Hi! I own a 2004 Chrysler Neon LX with 125k kilometers on it. I've owned it since new and I love the car still. Just two weeks ago I had the transmission cooler in the radiator break down and trans fluid flowing to the radiator. Luckily it all happened in my parking lot so supposedly no harm to the transmission was done.

I got the car towed to the local authorized Chrysler/Dodge/Jeep service to get the cooling system and transmission flushed, radiator and transmission filter replaced and of course new transmission fluid and coolant filled.
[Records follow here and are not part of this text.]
-- ==== Sys2Proof/Certificates/Slice0/Obligations.lean ====
section
/-! DEFINITION. The statements about ULIDC, taken from the numbered rules of spec/. A byte an HRD returns is the byte
appended to `rdLog` (log entry 4); the order of the agents is `turns` (log entry 1); the source's bytes are `entPort`
(log entry 3). -/

open Sys2Proof Sys2Proof.Machine

/-! ### Encodings -/

/-- Words of 95_test_vectors section 4 and one byte of each CMD8 row decode to what they stand for. -/
def Obligations.WordsOfTheSpecDecode : Prop :=
  decodeBus 0x13781#17 = .hwr 0x37#8 0x81#8 ∧ decodeBus 0x04100#17 = .hrd 0x41#8 ∧
  decodeBus 0x1407F#17 = .hwr 0x40#8 0x7F#8 ∧ decodeBus 0x00200#17 = .hrd 0x02#8 ∧
  decodeCmd 0x00#8 = .nop ∧ decodeCmd 0x01#8 = .pack ∧ decodeCmd 0x02#8 = .encode ∧ decodeCmd 0x03#8 = .decode ∧
  decodeCmd 0x04#8 = .illegal 0x04#8 ∧ decodeCmd 0x08#8 = .illegal 0x08#8 ∧ decodeCmd 0x10#8 = .illegal 0x10#8 ∧
  decodeCmd 0x20#8 = .illegal 0x20#8 ∧ decodeCmd 0x40#8 = .illegal 0x40#8 ∧ decodeCmd 0x80#8 = .illegal 0x80#8

/-- Decoding an encoded well-formed instruction gives it back, with every operand at every value. The encoder and the
dropped WDATA of HRD are the model's (log entry 7). -/
def Obligations.DecodeOfEncodeIsSame : Prop :=
  ∀ i : Instr, i.wf = true → decodeEncoded (encode i) = i

/-- R81: WE alone selects the transaction, and no word is illegal. -/
def Obligations.WeSelectsTransaction : Prop :=
  ∀ w : BusWord,
    (w.getLsbD 16 = false → decodeBus w = .hrd (w.extractLsb' 8 8)) ∧
    (w.getLsbD 16 = true → decodeBus w = .hwr (w.extractLsb' 8 8) (w.extractLsb' 0 8)) ∧
    (decodeBus w).wf = true

/-- All eight bits of a command byte take part in the decode: each byte has exactly one meaning. -/
def Obligations.CommandByteHasOneMeaning : Prop :=
  ∀ c : Byte,
    (decodeCmd c = .nop ↔ c.toNat = 0) ∧ (decodeCmd c = .pack ↔ c.toNat = 1) ∧
    (decodeCmd c = .encode ↔ c.toNat = 2) ∧ (decodeCmd c = .decode ↔ c.toNat = 3) ∧
    (decodeCmd c = .illegal c ↔ 4 ≤ c.toNat) ∧ (decodeCmd c).wf = true

/-- R85, R88: entry s of EncROM is the code of character s of the alphabet. The codes are US-ASCII, which the spec takes
"from general knowledge, not in source" (log entry 14). -/
def Obligations.EncRomIsAlphabet : Prop :=
  ∀ s : Symbol, ("0123456789ABCDEFGHJKMNPQRSTVWXYZ".toList.map Char.toNat)[s.toNat]? = some (encRom s).toNat

/-- R89, R90: DecROM holds s at the code of character s, at the lowercase code too when P_LOWERCASE = 1, and the sentinel
everywhere else; 32 or 54 entries are valid. -/
def Obligations.DecRomInvertsEncRom : Prop :=
  ∀ low : Bool,
    (∀ s : Symbol, decRom low (encRom s) = s.setWidth 8) ∧
    (low = true → ∀ s : Symbol, 10 ≤ s.toNat → decRom low (encRom s + 0x20#8) = s.setWidth 8) ∧
    (∀ c : Byte, (∀ s : Symbol, c ≠ encRom s) →
      (∀ s : Symbol, 10 ≤ s.toNat → low = true → c ≠ encRom s + 0x20#8) → decRom low c = 0xFF#8) ∧
    (∀ c : Byte, decRom low c = 0xFF#8 ∨ (decRom low c).toNat < 32) ∧
    ((List.finRange 256).filter (fun c => decRom low (BitVec.ofFin c) != 0xFF#8)).length = (if low then 54 else 32)
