theorem witness_StepRunsPlacedWord :
    (decodeTableWord 8 0xFF = some (.illegal 0xFF#8) ∧ 8 ≤ 8) ∧
    (decodeTableWord 24 0x1FFFF = some (.hwr 0xFF#8 0xFF#8) ∧ 8 < 24) ∧
    (decodeTableWord 9 0x000FF = some (.hrd 0x00#8) ∧ 8 < 9) := by decide

theorem witness_NothingStopsButAHang :
    (let s : State := { pending 0x01#8 with entCnt := 8, entPort := [0x05#8] }
     s.rst = false ∧ s.busy = true ∧ s.pendCmd = 0x01#8 ∧ s.entCnt.val + s.entPort.length < 10 ∧ noResetNext s ∧
       step s = .next (after (step s))) ∧
    (let s : State := { pending 0x01#8 with entCnt := 9 }
     s.rst = false ∧ s.busy = true ∧ s.pendCmd = 0x01#8 ∧ s.entCnt.val < 10 ∧ s.entPort = [] ∧ s.turns = []) :=
  ⟨⟨rfl, rfl, rfl, by decide, fun l ts h => (by cases h), rfl⟩, by decide⟩

theorem witness_EnabledCommitIsTaken :
    (unitMovesNext (pending 0x02#8) ∧ commitEnabled (pending 0x02#8) = true) ∧
    commitEnabled (packed 0x1#64 (Vector.replicate 10 0x05#8)) = true ∧ commitEnabled packing = false :=
  ⟨⟨.inl rfl, by decide⟩, by decide, by decide⟩

theorem witness_NoResultBeforeCommit :
    packing.busy = true ∧ noResetNext packing ∧ step packing = .next (after (step packing)) ∧ (after (step packing)).busy = true :=
  ⟨by decide, fun l ts h => (by cases h), rfl, by decide⟩

theorem witness_FourEventsWriteBin :
    let s : State := { State.reset with turns := [.host (busWord true 0x0F#8 0x01#8)] }
    step s = .next (after (step s)) ∧ (after (step s)).bin ≠ s.bin :=
  ⟨rfl, by decide⟩

theorem witness_StatusChangesOnlyByLifecycle :
    (let s := pending 0x04#8
     step s = .next (after (step s)) ∧ (after (step s)).errCode ≠ s.errCode ∧ s.busy = true ∧ (after (step s)).busy = false) ∧
    (let s : State := { State.reset with turns := [.host (busWord true 0x40#8 0xFF#8)] }
     step s = .next (after (step s)) ∧ s.busy = false ∧ (after (step s)).busy = true) :=
  ⟨⟨rfl, by decide, by decide, by decide⟩, ⟨rfl, by decide, by decide⟩⟩

theorem witness_OnlyPackTakesEntropy :
    step packing = .next (after (step packing)) ∧ (after (step packing)).entTotal ≠ packing.entTotal ∧ noResetNext packing :=
  ⟨rfl, by decide, fun l ts h => (by cases h)⟩

theorem witness_IdleRegistersChangeOnlyByHwr :
    State.reset.busy = false ∧ noResetNext State.reset ∧
    (∀ (a d : Byte) (ts : List Turn), State.reset.turns ≠ .host (busWord true a d) :: ts) ∧
    step State.reset = .next (after (step State.reset)) :=
  ⟨by decide, fun l ts h => (by cases h), fun a d ts h => (by cases h), rfl⟩

theorem witness_CapsNeverChanges :
    let s : State := { State.reset with turns := [.rst true], params := { lowercase := true, strictSym0 := true } }
    step s = .next (after (step s)) := rfl

/-- Two states that differ in ent_buf above ent_cnt = 1, in front of an entropy step. -/
theorem witness_UnreadEntropyNeverMatters :
    let s : State := { packing with entCnt := 1 }
    let t : State := { s with entBuf := s.entBuf.set 9 0x77#8 }
    sameButUnreadEntropy s t ∧ step s = .next (after (step s)) ∧ s ≠ t :=
  ⟨⟨rfl, by decide⟩, rfl, by decide⟩

theorem witness_ResetSetsEveryRegister : { packing with turns := [.rst true] }.turns = .rst true :: [] := by decide

theorem witness_RstHoldsTheBlock :
    State.reset.assertReset.rst = true ∧ State.reset.assertReset.turns = [] ∧
    { State.reset.assertReset with turns := [.unit] }.turns = .unit :: [] ∧
    { State.reset.assertReset with turns := [.host (busWord true 0x40#8 0x01#8)] }.turns = .host (busWord true 0x40#8 0x01#8) :: [] ∧
    { State.reset.assertReset with turns := [.host (busWord false 0x42#8 0x00#8)] }.turns = .host (busWord false 0x42#8 0x00#8) :: [] ∧
    { State.reset.assertReset with turns := [.rst false] }.turns = .rst false :: [] := by decide

/-- A state no run from reset need reach: a finished PACK beside an earlier character error. -/
theorem witness_StepKeepsInvariant :
    let s : State := { packed 0x1#64 (Vector.replicate 10 0x05#8) with errCode := .invalidCharacter, errPos := 25#8 }
    Inv s ∧ step s = .next (after (step s)) := by
  refine ⟨⟨by decide, by decide, by decide, by decide, by decide, fun h => by cases h⟩, rfl⟩

end Sys2Proof.Tests
end

section
/-! PROOFS. The state family: which steps write BIN (R23), and that nothing writes the build parameters (R33). -/

namespace Sys2Proof.Machine

/-! ### What the bus, the reset input and the address map leave unchanged -/

@[simp] theorem resetInput_true (s : State) : s.resetInput true = s.assertReset := rfl

@[simp] theorem resetInput_false (s : State) : s.resetInput false = s.setRst false := rfl

@[simp] theorem resetInput_params (s : State) (level : Bool) : (s.resetInput level).params = s.params := by
  cases level <;> rfl

@[simp] theorem hostDuringReset_bin (w : BusWord) (s : State) : (hostDuringReset w s).bin = s.bin := by
  unfold hostDuringReset
  split <;> rfl

@[simp] theorem hostDuringReset_params (w : BusWord) (s : State) : (hostDuringReset w s).params = s.params := by
  unfold hostDuringReset
  split <;> rfl

@[simp] theorem writeLoc_params (s : State) (d : Byte) (l : Loc) : (writeLoc s d l).params = s.params := by
  cases l <;> rfl

theorem writeByte_params (s : State) (a d : Byte) : (writeByte s a d).params = s.params :=
  writeLoc_params s d (locOf a)

/-- Only a write at one of BIN's own locations changes BIN (R24). -/
theorem writeLoc_bin_of_ne (s : State) (d : Byte) (l : Loc) (h : ∀ k, l ≠ .bin k) : (writeLoc s d l).bin = s.bin := by
  cases l with
  | bin k => exact absurd rfl (h k)
  | _ => rfl

/-- An HWR that changes BIN is addressed to 0x00–0x0F (R61). -/
theorem addr_le_of_writeByte_bin_ne {s : State} {a d : Byte} (h : (writeByte s a d).bin ≠ s.bin) : a.toNat ≤ 0x0F := by
  by_contra ha
  refine h (writeLoc_bin_of_ne s d (locOf a) fun k hk => ?_)
  have := locOf_eq_bin hk
  omega

@[simp] theorem readByte_caps (s : State) : readByte s 0x43#8 = capsByte s := by simp [readByte, readLoc]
So after waiting a few hours and paying the bill, which was about 1000USD (damn it's expensive in Finland) got the car back repaired and tested.

Drove about 15 kilometers and the car started acting strange, rpms going from normal idle 700rpm to 3000rpm back and forth without me pressing the pedal. Then I gor the car parked on the side of the road, turned it off, started it again with the same symptoms, maybe even worse and then the car stalled. I then had it towed back to my house because I really didn't want to pay any more money before I'm sure what's wrong with it.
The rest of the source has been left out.